-- ==== Sys2Proof/Machine/PlaybackCommands.lean ====
section
/-! DEFINITION. The meanings of the playback engine's commands (04): the four instants of a slot, START_SHOW, GO,
STOP_PLAYBACK, SET_MASTER, READ_PLAYBACK. -/

namespace Sys2Proof.Machine

/-- NEXT_CUE_INSTANT (R60, R68), when the slot's next-cue instant has come. -/
def execNextCueInstant (k : Nat) (s : State) : Host.Outcome State Fault Refusal :=
  .next
    (match s.slot k with
    | some p => if s.reached (s.nextCueInstant p) then s.cueExecution k else s
    | none => s)

/-- A HOLDING slot at its hold expiry (R61, R74). -/
def State.expireHold (s : State) (k : Nat) (p : Playback) : State :=
  match p.phase with
  | .holding start limit =>
      match holdExpiry start limit with
      | some r => if r ≤ s.instant then s.resumeSlot k p start r else s
      | none => s
  | _ => s

/-- HOLD_EXPIRY (R61, R74), when the hold expiry has come. -/
def execHoldExpiry (k : Nat) (s : State) : Host.Outcome State Fault Refusal :=
  .next
    (match s.slot k with
    | some p => s.expireHold k p
    | none => s)

/-- The release instant of an ENDING slot (R58). -/
def Phase.releaseInstant : Phase → Option Int
  | .ending r => some r
  | _ => none

/-- RELEASE_INSTANT (R76), when the release instant has come. -/
def execReleaseInstant (k : Nat) (s : State) : Host.Outcome State Fault Refusal :=
  .next
    (match s.slot k with
    | some p => if s.reached p.phase.releaseInstant then s.release k else s
    | none => s)

/-- The end instant as watched: in RUNNING and HOLDING (R61, R76). -/
def Playback.watchedEnd (p : Playback) : Option Int :=
  match p.phase with
  | .ending _ => none
  | _ => p.endInstant

/-- END_INSTANT (R76), when the end instant has come. -/
def execEndInstant (k : Nat) (s : State) : Host.Outcome State Fault Refusal :=
  .next
    (match s.slot k with
    | some p => if s.reached p.watchedEnd then s.release k else s
    | none => s)

/-- What START_SHOW answers (R62, R64, R65, R67). -/
def startShowAnswer (sh priority : Nat) (s : State) : Answer :=
  let q : StartRequest := ⟨sh, priority, .manual, 0, none⟩
  if 63 < sh ∨ 7 < priority then s.refuse .refusedRange
  else if !s.showReady sh then s.refuse .notReady
  else
    match s.chooseSlot priority with
    | .free k => ⟨.ok, .started k none, s.placeStart q, .nothing⟩
    | .preempt k p => ⟨.ok, .started k (some (p.showNo, p.origin)), s.placeStart q, .nothing⟩
    | .refused => ⟨.refusedState, .none, s.placeStart q, .nothing⟩

/-- START_SHOW (R62 to R67). -/
def execStartShow (h : ReqHead) (sh priority : Nat) (s : State) : Host.Outcome State Fault Refusal :=
  .next (s.request (.startShow h sh priority) h (startShowAnswer sh priority))

/-- What GO answers (R74). -/
def goAnswer (k : Nat) (s : State) : Answer :=
  if 3 < k then s.refuse .refusedRange
  else
    match s.slot k with
    | none => s.refuse .refusedState
    | some p =>
        match p.phase with
        | .holding start _ => (s.resumeSlot k p start s.instant).answerOk
        | _ => s.refuse .refusedState

/-- GO (R74). -/
def execGo (h : ReqHead) (k : Nat) (s : State) : Host.Outcome State Fault Refusal :=
  .next (s.request (.go h k) h (goAnswer k))

/-- The effect of STOP_PLAYBACK by the slot's state (R77). -/
def State.stopSlot (s : State) (k : Nat) (p : Playback) (fade : Nat) : State :=
  match p.phase with
  | .running => s.endSlot k p s.instant fade
  | .holding start _ => s.endSlot k (p.resumed start s.instant) s.instant fade
  | .ending _ => s.release k

/-- What STOP_PLAYBACK answers (R77). -/
def stopPlaybackAnswer (k fade : Nat) (s : State) : Answer :=
  if 3 < k then s.refuse .refusedRange
  else
    match s.slot k with
    | none => s.refuse .refusedState
    | some p => (s.stopSlot k p (clamp 0 600000 fade)).answerClamped (clamps 0 600000 fade)

/-- STOP_PLAYBACK (R77). -/
def execStopPlayback (h : ReqHead) (k fade : Nat) (s : State) : Host.Outcome State Fault Refusal :=
  .next (s.request (.stopPlayback h k fade) h (stopPlaybackAnswer k fade))

/-- What SET_MASTER answers (R78). -/
def setMasterAnswer (k level fade : Nat) (s : State) : Answer :=
  if 3 < k then s.refuse .refusedRange
  else
    match s.slot k with
    | none => s.refuse .refusedState
    | some p =>
        (s.setSlot k (some (p.fadeMaster s.instant (clamp 0 4096 level) (clamp 0 600000 fade)))).answerClamped
          (clamps 0 4096 level || clamps 0 600000 fade)

/-- SET_MASTER (R78). -/
def execSetMaster (h : ReqHead) (k level fade : Nat) (s : State) : Host.Outcome State Fault Refusal :=
  .next (s.request (.setMaster h k level fade) h (setMasterAnswer k level fade))

/-- READ_PLAYBACK's results (R79). -/
def State.playbackReport (s : State) (k : Nat) : PlaybackReport where
  slot := s.slot k
  showTime := (s.slot k).map (fun p => p.showTime s.instant)
  master := (s.slot k).map (fun p => p.master.value s.instant)
  nextCueInstant := (s.slot k).bind s.nextCueInstant
  duplicateStarts := s.playback.duplicateStarts
  expiredStarts := s.playback.expiredStarts

/-- What READ_PLAYBACK answers (R79). -/
def readPlaybackAnswer (k : Nat) (s : State) : Answer :=
  if 3 < k then s.refuse .refusedRange else s.report (.playback (s.playbackReport k))

/-- READ_PLAYBACK (R79). -/
def execReadPlayback (h : ReqHead) (k : Nat) (s : State) : Host.Outcome State Fault Refusal :=
  .next (s.request (.readPlayback h k) h (readPlaybackAnswer k))

end Sys2Proof.Machine
end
■ ■ ■ ■ ■
WORK INSTRUCTION:
Among the lines above, find those that contain the word "limit" and copy them.

THE ANSWER:
  | .holding start limit =>
      match holdExpiry start limit with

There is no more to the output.